**PROBLEM STATEMENT**
A copy is needed of each line in the records that has the word "offers".

**AVAILABLE RECORDS**
-- ==== Sys2Proof/Machine/Triggers.lean ====
section
/-!
DEFINITION. The trigger unit (03): states of the START inputs, indicator demands, firing, scene ends, arming.
-/

namespace Sys2Proof.Machine

/-! ## Indicator demands (R74) -/

/-- The demand an input has for its indicator lamp (R74). -/
def Input.demand (t : Input) : Demand :=
  match t.entry.role, t.state with
  | .start, .armed => .steady t.entry.level
  | .start, .dwelling => .alternating t.entry.level t.phaseOn
  | _, _ => .none

/-- The demand of the lowest-numbered START input naming the lamp that has one (R74). -/
def Chip.demandFor (l : LampId) (c : Chip) : Demand :=
  match (List.finRange 32).find? fun t => c.trig.inputs[t].entry.lamp == some l && c.trig.inputs[t].demand != .none with
  | some t => c.trig.inputs[t].demand
  | none => .none

/-- The trigger unit hands an input's indicator lamp the demand it now has. -/
def Chip.refreshDemand (t : InputId) (c : Chip) : Chip :=
  match c.trig.inputs[t].entry.lamp with
  | some l => c.lampDemand l (c.demandFor l)
  | none => c

/-! ## States of a START input -/

/-- The input enters a state: the alternation runs only in DWELLING, starting at the level; the demand and the mirror follow (R74, R75). The mirror update of
the indicator lamp (R95) is handed before the input's own (R75), an order the spec leaves open (the model's choice: log 69). -/
def Chip.enterInput (t : InputId) (st : InputState) (c : Chip) : Chip :=
  ((c.modInput t fun x =>
      { x with
        state := st
        phaseOn := st == .dwelling
        alt := if st == .dwelling then some Config.alternation else none
        dwell := if st == .dwelling then some (Config.ms x.entry.dwell) else none
        cooldown := if st == .cooldown then x.cooldown else none }).refreshDemand t).mirrorInput t

/-- START inputs fire and enter DWELLING only in LIVE, and not from step 6 of a RESET SHOW on (R62, R201; log 26). -/
def Chip.mayFire (c : Chip) : Bool := c.isLive && !c.port.resetDrain

/-- R61: an ARMED DWELL input that is settled active, with no offer outstanding, enters DWELLING. -/
def Chip.timeAnew (t : InputId) (c : Chip) : Chip :=
  let x := c.trig.inputs[t]
  if c.mayFire && x.entry.role == .start && x.state == .armed && x.entry.dwellMode && x.level == some true && !x.offerOut then
    c.enterInput t .dwelling
  else c

/-- The input enters ARMED from DISARMED, SPENT or COOLDOWN, and R61 applies. -/
def Chip.enterArmed (t : InputId) (c : Chip) : Chip := (c.enterInput t .armed).timeAnew t

/-- The input fires: its offer is outstanding and reaches the unit (R59, R60, R63). -/
def Chip.fire (t : InputId) (c : Chip) : Chip :=
  (c.modInput t fun x => { x with offerOut := true }).modTrig fun u =>
    { u with offers := u.offers ++ [⟨u.inputs[t].entry.scene, .trigger t⟩] }

/-- The dwell timer has expired: DWELLING is left for ARMED and the input fires (R60). -/
def Chip.dwellFire (t : InputId) (c : Chip) : Chip := (c.enterInput t .armed).fire t

/-- A settled change of a START input (R59, R60). -/
def Chip.startSettled (t : InputId) (c : Chip) : Chip :=
  let x := c.trig.inputs[t]
  if x.level == some true then
    if c.mayFire && x.state == .armed && !x.offerOut then
      if x.entry.dwellMode then c.enterInput t .dwelling else c.fire t
    else c
  else if x.state == .dwelling then c.enterInput t .armed
  else c

/-- On entry to HELD every DWELLING input returns to ARMED (R62). -/
def Chip.stopDwelling (t : InputId) (c : Chip) : Chip :=
  if c.trig.inputs[t].state == .dwelling then c.enterInput t .armed else c

/-! ## Scene end (R70) -/

/-- The scene end of an instance reaches its SPENT input with a cooldown in s (R70). -/
def Chip.sceneEnd (t : InputId) (cooldown : Nat) (c : Chip) : Chip :=
  let x := c.trig.inputs[t]
  if x.state != .spent then c
  else if x.disarmPending then (c.modInput t fun x => { x with disarmPending := false }).enterInput t .disarmed
  else if cooldown = 0 then c.enterArmed t
  else (c.modInput t fun x => { x with cooldown := some (Config.sec cooldown) }).enterInput t .cooldown

/-- The scene end of an instance of any origin: only a trigger hears of it. -/
def Chip.sceneEndOf (o : Option Origin) (cooldown : Nat) (c : Chip) : Chip :=
  match o with
  | some (.trigger t) => c.sceneEnd t cooldown
  | _ => c

/-! ## Arming and disarming (R72, R73) -/

/-- ARM TRIGGER on a START input (R72). -/
def Chip.arm (t : InputId) (c : Chip) : Chip :=
  let x := c.trig.inputs[t]
  if x.state == .disarmed then c.enterArmed t
  else if x.disarmPending then (c.modInput t fun x => { x with disarmPending := false }).mirrorInput t
  else c

/-- DISARM TRIGGER on a START input (R73). The mirror takes an update only where disarm-pending changes (R75). -/
def Chip.disarm (t : InputId) (c : Chip) : Chip :=
  let x := c.trig.inputs[t]
  if x.state == .disarmed then c
  else if x.state == .spent || x.offerOut then
    if x.disarmPending then c else (c.modInput t fun x => { x with disarmPending := true }).mirrorInput t
  else c.enterInput t .disarmed

/-! ## Queue (R68, R69) -/

/-- Entries that match leave the queue in order; a trigger-origin entry hands its input the scene end with the entry's cooldown (R65, R69).
The queue's new depth is mirrored when it changes (R68). Several scene ends reach their inputs oldest entry first, and after that update, an order R65, R68
and R69 leave open (the model's choice: log 54). -/
def Chip.removeEntries (p : QueueEntry → Bool) (c : Chip) : Chip :=
  let gone := c.trig.queue.filter p
  if gone.isEmpty then c
  else
    let c := (c.modTrig fun u => { u with queue := u.queue.filter fun e => !p e }).mirrorDevice
    gone.foldl (fun c e => c.sceneEndOf (some e.origin) e.cooldown) c

/-- A new entry at the tail, with the counter's value as its sequence number (R68). -/
def Chip.appendEntry (scene : Fin 64) (o : Origin) (bay cooldown : Nat) (c : Chip) : Chip :=
  (c.modTrig fun u => { u with queue := u.queue ++ [⟨scene, o, u.seq, bay, cooldown⟩], seq := u.seq + 1#16 }).mirrorDevice

/-! ## Reset (R55) -/

/-- An input starts again from its reset state; its pin keeps its level. -/
def Input.restart (t : Input) : Input := { Input.reset with raw := t.raw }

/-- The trigger unit's reset state; the pins keep their levels, a discarded offer's read stays at the arbiter (R55, R63). -/
def TriggerUnit.restart (u : TriggerUnit) : TriggerUnit :=
  { TriggerUnit.reset with inputs := mapAll Input.restart u.inputs, staleRead := u.staleRead || !u.offers.isEmpty }

/-- The input's state emptied by a RESET SHOW (R55, R70): no timer, no flag, and no instance; the state is DISARMED (log 26). -/
def Input.emptied (x : Input) : Input :=
  { x with
    state := .disarmed
    disarmPending := false
    offerOut := false
    dwell := none
    cooldown := none
    phaseOn := false
    alt := none }

/-- RESET SHOW, step 6 (R55, R70, R201). -/
def TriggerUnit.resetShow (u : TriggerUnit) : TriggerUnit :=
  { u with
    inputs := mapAll Input.emptied u.inputs
    queue := []
    offers := []
    staleRead := u.staleRead || !u.offers.isEmpty }

end Sys2Proof.Machine
end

**EXPECTED ANSWER**
    { u with offers := u.offers ++ [⟨u.inputs[t].entry.scene, .trigger t⟩] }
  { TriggerUnit.reset with inputs := mapAll Input.restart u.inputs, staleRead := u.staleRead || !u.offers.isEmpty }
    offers := []
    staleRead := u.staleRead || !u.offers.isEmpty }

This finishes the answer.